Non pas qu'ils fussent les seuls à s'en être rendus coupables à une époque où le phénomène était si courant qu'il a fini par intégrer le langage courant, mais il ne fait aucun doute que les sulfureux Borgia en sont devenus l'incarnation-même auprès du grand public. Il y a de quoi : ainsi apprenons-nous qu'à peine âgé de quatorze ans, Cesare était déjà intronisé évêque de Pampelune ! Titre "purement" honorifique, certes, mais Motoaki Hara nous rappelle que Pampelune était l'une des rares villes de la Péninsule ibérique à avoir résisté jusqu'au bout à l'envahisseur maure, ce qui lui conférait un aspect bien particulier... et un peu lourd à porter pour le jeune garçon, aussi mature et intelligent soit-il. Mais il faudra attendre le tome 6 pour en apprendre plus à ce sujet.

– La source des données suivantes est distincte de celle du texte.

-- ==== Sys2Proof/Tests/Slice0.lean ====
section
/-! SUPPORT. Tests of the model on the examples and vectors of spec/95_test_vectors.md, the ill-formed terms each check
refuses, and a witness for the hypotheses of each statement. Every expected value is the spec's. -/

namespace Sys2Proof.Tests

open Sys2Proof.Machine

/-! ### Well-formedness -/

/-- R54: one illegal word for each clause (V-ER-1, V-ER-2, V-ER-4, V-ER-6, V-ER-7). -/
theorem test_illegal_words_are_not_legal :
    legalWord 0x00000000 = false ∧ legalWord 0x00000008 = false ∧ legalWord 0x00000101 = false ∧
      legalWord 0x00000206 = false ∧ legalWord 0x80000001 = false ∧ legalWord 0x00000107 = true := by decide

/-- R5: one ill-formed parameter pair for each bound, and the bounds themselves. -/
theorem test_illegal_parameters :
    Params.legal ⟨0, 8⟩ = false ∧ Params.legal ⟨4294836226, 8⟩ = false ∧ Params.legal ⟨1, 536870912⟩ = false ∧
      Params.legal ⟨1, 0⟩ = true ∧ Params.legal ⟨4294836225, 536870911⟩ = true := by decide

/-- R5: OUTSZ. -/
theorem test_outsz : Params.outsz ⟨31, 8⟩ = 0 ∧ Params.outsz ⟨40, 8⟩ = 1 ∧ Params.outsz ⟨80, 8⟩ = 6 := by decide

/-! ### Decoding: the words of R51, written out field by field (RSV, S, OPC) from R50 -/

theorem test_decode_enc : decode ((0#23) ++ (0#1) ++ (0b00000001#8)) = .ok .enc := rfl

theorem test_decode_dec : decode ((0#23) ++ (0#1) ++ (0b00000010#8)) = .ok .dec := rfl

theorem test_decode_flip : decode ((0#23) ++ (0#1) ++ (0b00000011#8)) = .ok .flip := rfl

theorem test_decode_embed : decode ((0#23) ++ (0#1) ++ (0b00000100#8)) = .ok .embed := rfl

theorem test_decode_extract : decode ((0#23) ++ (0#1) ++ (0b00000101#8)) = .ok .extract := rfl

theorem test_decode_wpipe : decode ((0#23) ++ (0#1) ++ (0b00000110#8)) = .ok (.wpipe false) ∧
    decode ((0#23) ++ (1#1) ++ (0b00000110#8)) = .ok (.wpipe true) := ⟨rfl, rfl⟩

theorem test_decode_rpipe : decode ((0#23) ++ (0#1) ++ (0b00000111#8)) = .ok (.rpipe false) ∧
    decode ((0#23) ++ (1#1) ++ (0b00000111#8)) = .ok (.rpipe true) := ⟨rfl, rfl⟩

/-- V-ER-1 to V-ER-7: the illegal words, by reason. -/
theorem test_decode_illegal :
    decode 0x00000000 = .error .unknownOpcode ∧ decode 0x00000008 = .error .unknownOpcode ∧
      decode 0x000000FF = .error .unknownOpcode ∧ decode 0x00000101 = .error .stegoNotAllowed ∧
      decode 0x00000105 = .error .stegoNotAllowed ∧ decode 0x00000206 = .error .reservedBitSet ∧
      decode 0x80000001 = .error .reservedBitSet := ⟨rfl, rfl, rfl, rfl, rfl, rfl, rfl⟩

theorem test_decodeTableWord : decodeTableWord 32 0x106 = some (.wpipe true) ∧ decodeTableWord 32 0x101 = none ∧
    decodeTableWord 8 0x102 = some .dec ∧ decodeTableWord 64 0x100000001 = none := ⟨rfl, rfl, rfl, rfl⟩

/-! ### The state the tests run on -/

/-- An idle block with MAXPIX = 100 and MSGMAX = 8 whose host has loaded an image of w × h, a message and a key. -/
def block (w h : Dim) (key : Byte) (message image : List Byte) : State :=
  { State.reset with
    params := ⟨100, 8⟩
    width := w
    height := h
    key := key
    msglen := BitVec.ofNat 32 message.length
    msg := Memory.ofBytes message
    img := Memory.ofBytes image }

/-- The next state of an outcome. -/
def after (o : Host.Outcome State Fault Refusal) : State :=
  match o with
  | .next t => t
  | .fault _ => State.reset
  | .refused _ => State.reset

/-- The first n bytes of the image. -/
def bytes (s : State) (n : Nat) : List Byte := (List.range n).map s.imgByte

/-- An image of n equal pixels. -/
def uniform (n : Nat) (pixel : List Byte) : List Byte := (List.replicate n pixel).flatten

/-- An image whose slots hold the given bits: channel 0 is the bit, the other channels are 0. -/
def slots (bits : List Byte) : List Byte := bits.flatMap fun b => [b, 0, 0]

/-- The 32 header slots of a payload length below 256, most significant first (R35). -/
def header (l : Nat) : List Byte :=
  List.replicate 24 0 ++ (List.range 8).map fun i => BitVec.ofNat 8 (l / 2 ^ (7 - i) % 2)

/-- A block with an image of one row whose slots hold the given header and payload bits. -/
def carrier (w : Dim) (l : Nat) (payload : List Byte) : State := block w 1 0 [] (slots (header l ++ payload))

/-- The host is about to make one access. -/
def about (e : HostEvent) (s : State) : State := { s with port := [e] }

/-- The engine holds ENC and one more host access falls into its busy interval. -/
def running (e : HostEvent) (s : State) : State := { s.holdCommand 0x001 with port := [e], busyLeft := 1 }

/-! ### The units -/

/-- V-CI-1 to V-CI-12. -/
theorem test_madd8 :
    madd8 0 0 false = 0 ∧ madd8 255 1 false = 0 ∧ madd8 0 1 true = 255 ∧ madd8 200 212 false = 156 ∧
      madd8 10 212 true = 54 ∧ madd8 128 128 false = 0 ∧ madd8 0 128 true = 128 ∧ madd8 255 255 false = 254 ∧
      madd8 255 255 true = 0 ∧ madd8 127 232 false = 103 ∧ madd8 103 232 true = 127 ∧ madd8 1 255 false = 0 := by
  decide

/-- The setlsb table of section 2.3 (90_conflicts.md C2 at 0 and 255). -/
theorem test_setLsb :
    [(0 : Byte), 1, 2, 127, 128, 254, 255].map (setLsb · false) = [0, 0, 2, 126, 128, 254, 254] ∧
      [(0 : Byte), 1, 2, 127, 128, 254, 255].map (setLsb · true) = [1, 1, 3, 127, 129, 255, 255] := by decide

/-- The payloads of V-EX-6 to V-EX-8 and V-EX-12 to V-EX-18. -/
theorem test_utf8 :
    utf8Valid [0xFF] = false ∧ utf8Valid [0x80] = false ∧ utf8Valid [0x00] = true ∧ utf8Valid [] = true ∧
      utf8Valid [0xC3, 0xA9] = true ∧ utf8Valid [0xC0, 0x80] = false ∧ utf8Valid [0xED, 0xA0, 0x80] = false ∧
      utf8Valid [0xE2, 0x82, 0xAC] = true ∧ utf8Valid [0xE2, 0x82] = false ∧
      utf8Valid [0xF0, 0x9F, 0x98, 0x80] = true ∧ utf8Valid [0xF4, 0x90, 0x80, 0x80] = false := by decide

/-- V-FL-7: in a 4 × 4 image pixel (1, 0), bytes 3 to 5, goes to pixel (2, 3), flat index 14. -/
theorem test_flipPixel : flipPixel 16 (pixelOf (addr 4 1 0 0)) = 14 ∧ addr 4 2 3 0 = 42 := by decide

/-! ### The commands -/

/-- V-CI-13: wraps at the top. -/
theorem test_enc :
    bytes (after (exec .enc (block 2 1 3 [] [0x00, 0x7F, 0x80, 0xFF, 0x01, 0xFE]))) 6 =
      [0x03, 0x82, 0x83, 0x02, 0x04, 0x01] := by decide

/-- V-CI-14: the bytes beyond the image stay; V-ER-16: without dimensions the command ends with BAD_DIM. -/
theorem test_enc_frame :
    bytes (after (exec .enc (block 1 1 1 [] [0x10, 0x20, 0x30, 0x40, 0x50, 0x60]))) 6 =
        [0x11, 0x21, 0x31, 0x40, 0x50, 0x60] ∧
      (after (exec .enc State.reset)).status = 0x022 := by decide

/-- V-CI-13: the way back. -/
theorem test_dec :
    bytes (after (exec .dec (block 2 1 3 [] [0x03, 0x82, 0x83, 0x02, 0x04, 0x01]))) 6 =
      [0x00, 0x7F, 0x80, 0xFF, 0x01, 0xFE] := by decide

/-- V-ER-12: N = 81 > 80 is BAD_DIM, N = 80 is not. -/
theorem test_dec_maxpix :
    (after (exec .dec { block 9 9 0 [] [] with params := ⟨80, 8⟩ })).status = 0x022 ∧
      (after (exec .dec { block 10 8 0 [] [] with params := ⟨80, 8⟩ })).status = 0x002 := by decide +kernel

/-- V-FL-1: pixels reversed, the bytes inside a pixel in order. -/
theorem test_flip :
    bytes (after (exec .flip (block 3 2 0 []
      [1, 2, 3, 4, 5, 6, 7, 8, 9, 10, 11, 12, 13, 14, 15, 16, 17, 18]))) 18 =
      [16, 17, 18, 13, 14, 15, 10, 11, 12, 7, 8, 9, 4, 5, 6, 1, 2, 3] := by decide +kernel

/-- V-EM-1 and E4: "A" in 40 pixels of (80, 11, 22), exactly the capacity. -/
theorem test_embed :
    bytes (after (exec .embed (block 8 5 0 [0x41] (uniform 40 [0x80, 0x11, 0x22])))) 120 =
      (List.range 40).flatMap fun i => [if i = 28 ∨ i = 33 ∨ i = 39 then 0x81 else 0x80, 0x11, 0x22] := by
  decide +kernel

/-- E4, V-EM-9, V-EM-7 and V-ER-14: one bit too long, no room for a header, too long for MSG. -/
theorem test_embed_errors :
    (after (exec .embed (block 13 3 0 [0x41] []))).status = 0x042 ∧
      (after (exec .embed (block 5 6 0 [] []))).status = 0x042 ∧
      (after (exec .embed { block 2 2 0 [] [] with msglen := 9 })).status = 0x032 ∧
      (after (exec .embed { block 0 2 0 [] [] with msglen := 0xFFFFFFFF })).status = 0x022 := by decide

/-- V-EX-1 (E6) and V-EX-9: "A", and "A" with four bits after it. -/
theorem test_extract :
    (after (exec .extract (carrier 40 8 [0, 1, 0, 0, 0, 0, 0, 1]))).status = 0x102 ∧
      (after (exec .extract (carrier 40 8 [0, 1, 0, 0, 0, 0, 0, 1]))).textBytes = [0x41] ∧
      (after (exec .extract (carrier 44 12 [0, 1, 0, 0, 0, 0, 0, 1, 1, 1, 1, 1]))).textBytes = [0x41] := by
  decide +kernel

/-- V-EX-2, V-EX-3, V-EX-5, V-EX-6, V-EX-10, V-EX-21: the absent outcomes, and the empty text. -/
theorem test_extract_absent :
    (after (exec .extract (carrier 40 0 [1, 1, 1, 1, 1, 1, 1, 1]))).status = 0x202 ∧
      (after (exec .extract (carrier 40 9 [0, 1, 0, 0, 0, 0, 0, 1]))).status = 0x202 ∧
      (after (exec .extract (carrier 39 8 [1, 1, 1, 1, 1, 1, 1]))).status = 0x202 ∧
      (after (exec .extract (carrier 40 8 [1, 1, 1, 1, 1, 1, 1, 1]))).status = 0x302 ∧
      (after (exec .extract (carrier 40 3 [1, 0, 1, 0, 0, 0, 0, 0]))).status = 0x102 ∧
      (after (exec .extract (carrier 40 3 [1, 0, 1, 0, 0, 0, 0, 0]))).outlen = 0 ∧
      (after (exec .extract (block 31 1 0 [] (uniform 31 [1, 0, 0])))).status = 0x202 := by decide +kernel

/-- V-PI-1. -/
theorem test_wpipe :
    bytes (after (exec (.wpipe false) (block 2 2 200 []
      [0x00, 0x01, 0x02, 0x64, 0x96, 0xC8, 0xFE, 0xFF, 0x00, 0x37, 0x38, 0x39]))) 12 =
      [0xFF, 0x00, 0x01, 0xC6, 0xC7, 0xC8, 0x2C, 0x5E, 0x90, 0xC8, 0xC9, 0xCA] := by decide

/-- E5: the first and the last four pixels after WPIPE.H of "secret" with key 1000. -/
theorem test_wpipe_hide :
    let t := after (exec (.wpipe true) (block 10 8 232 [0x73, 0x65, 0x63, 0x72, 0x65, 0x74]
      ((List.range 240).map fun a => BitVec.ofNat 8 (5 * a + 1))))
    bytes t 12 = [0x8A, 0x8F, 0x94, 0x7A, 0x80, 0x85, 0x6D, 0x71, 0x76, 0x5C, 0x62, 0x67] ∧
      (List.range 12).map (fun i => t.imgByte (228 + i)) =
        [0x16, 0x1B, 0x20, 0x06, 0x0C, 0x11, 0xF8, 0xFD, 0x02, 0xE8, 0xEE, 0xF3] := by decide +kernel

/-- V-PI-1: the way back. -/
theorem test_rpipe :
    bytes (after (exec (.rpipe false) (block 2 2 200 []
      [0xFF, 0x00, 0x01, 0xC6, 0xC7, 0xC8, 0x2C, 0x5E, 0x90, 0xC8, 0xC9, 0xCA]))) 12 =
      [0x00, 0x01, 0x02, 0x64, 0x96, 0xC8, 0xFE, 0xFF, 0x00, 0x37, 0x38, 0x39] := by decide

/-- V-PI-4 and V-ER-10: with fewer than 32 pixels the image is flipped and decrypted, and the outcome is ABSENT_RANGE. -/
theorem test_rpipe_show :
    let t := after (exec (.rpipe true) (block 2 1 1 [] [1, 2, 3, 4, 5, 6]))
    t.status = 0x202 ∧ t.outlen = 0 ∧ bytes t 6 = [3, 4, 5, 0, 1, 2] := by decide

/-! ### The step and the host port -/

/-- withFetchWord: the very next step completes the command (V-ER-8), or ends an illegal word with ILLEGAL_CMD (V-ER-11). -/
theorem test_withFetchWord :
    (after (step ((block 2 2 1 [] (uniform 4 [7, 7, 7])).withFetchWord 32 0x001))).status = 0x002 ∧
      (after (step ((block 2 2 1 [] (uniform 4 [7, 7, 7])).withFetchWord 32 0x001))).imgByte 0 = 8 ∧
      (after (step (State.reset.withFetchWord 32 0x000))).status = 0x012 := by decide

/-- V-CI-16 and V-ER-17: a field takes its bits, the bits above read 0. -/
theorem test_register_fields :
    ((after (step (about (.writeCsr 2 0x12345678) (block 0 0 0 [] [])))).csrRead 2) = 0x00000078 ∧
      ((after (step (about (.writeCsr 3 0x00010002) (block 0 0 0 [] [])))).csrRead 3) = 0x00000002 := by decide

/-- E1: the words of signed keys (R57, R61). -/
theorem test_scriptKey :
    scriptKey (-300) = .writeCsr 2 0xFFFFFED4 ∧ scriptKey (-1) = .writeCsr 2 0xFFFFFFFF ∧
      scriptKey 1000 = .writeCsr 2 0x000003E8 := by decide

/-- V-HZ-1: while BUSY = 1 STATUS reads 0x001 and CMD 0, and writes are dropped. -/
theorem test_busy :
    (after (step (running (.readCsr 1) (block 2 1 3 [] [])))).reply = .word 0x001 ∧
      (after (step (running (.readCsr 0) (block 2 1 3 [] [])))).reply = .word 0 ∧
      (after (step (running (.writeCsr 2 5) (block 2 1 3 [] [])))).key = 3 ∧
      (after (step (running (.writeCsr 0 0x003) (block 2 1 3 [] [])))).engine = some 0x001 ∧
      (after (step (running (.writeByte .msg 0 9) (block 2 1 3 [7] [])))).msgByte 0 = 7 := by decide

/-- V-HZ-2: the idle block's read-only and absent locations. -/
theorem test_idle :
    (after (step (about (.readCsr 7) (block 2 1 3 [] [])))).reply = .word 0 ∧
      (after (step (about (.writeCsr 1 0xFFFFFFFF) (block 2 1 3 [] [])))).status = 0 ∧
      (after (step (about (.writeCsr 6 5) (block 2 1 3 [] [])))).outlen = 0 ∧
      (after (step (about (.writeByte .out 0 1) (block 2 1 3 [] [])))).out = [] ∧
      (after (step (about (.readByte .img 300) (block 2 1 3 [] [])))).reply = .byte 0 := by decide

/-- A reset event clears the registers and abandons the command (R104, R105). -/
theorem test_reset_event :
    let t := after (step (about .reset ((block 2 1 3 [7] [1, 2, 3]).holdCommand 0x001)))
    t.status = 0 ∧ t.key = 0 ∧ t.width = 0 ∧ t.engine = none ∧ t.img = [] ∧ t.port = [] := by decide

/-! ### Witnesses: states that meet the hypotheses of the statements -/

/-- "A" in exactly its capacity, 32 + 8 × 1 = 8 × 5. -/
def full : State := block 8 5 212 [0x41] (uniform 40 [0x80, 0x11, 0x22])
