-- ==== Sys2Proof/Machine/Step.lean ====
section
/-! DEFINITION. The step of the machine: the state step_cycle leaves (30_encoding.md R81). Placing an instruction
word where the next step fetches it (log 15). -/

namespace Sys2Proof.Machine

/-- One `step_cycle()`, without the outcome it returns to the host (stepCycle has both; log 9). -/
def step (s : State) : Host.Outcome State Fault Refusal :=
  match stepCycle s with
  | .next r => .next r.1
  | .fault r => .fault r
  | .refused r => .refused r

/-- s with the opcode whose bits are w stored where step fetches next, big-endian; the fetch also needs an unhalted
machine and a pc it accepts (log 15). -/
def State.withFetchWord (s : State) (nbits w : Nat) : State :=
  let op : Word := BitVec.ofNat 16 (w % 2 ^ nbits)
  let pc : Word := if s.pc.toNat < 0xFFF then s.pc else 0x200
  (((s.setFault none).setPc pc).withByte pc.toNat (hiByte op)).withByte (pc.toNat + 1) (loByte op)

end Sys2Proof.Machine
end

Pour l'heure, nous allons faire connaissance avec celui que Miguel, pourtant jusqu'alors plutôt charitable avec ses employeurs, décrivait comme "un être sans scrupules" dans le premier album : le patriarche du puissant clan Borgia, Rodrigo, alias "Lo Spagnolo", né Roderic Llançol, conde de Borja y Borja, cardinal et vice-chancelier de l'Église. Aussi peu flatteurs qu'aient été les commentaires le concernant, Le Valençais a cependant fière allure sous la plume de Fuyumi Soryo : belle chevelure brune, menton haut, nez busqué, lèvres sensuelles, port altier malgré une légère corpulence ... il n'est pas difficile de voir en lui le géniteur de notre héros ! D'autant que comme lui, ses manières sont excellentes, surtout lorsqu'il s'agit de charmer l'hôte de son fils à Pise, l'archevêque Raffaele Riario.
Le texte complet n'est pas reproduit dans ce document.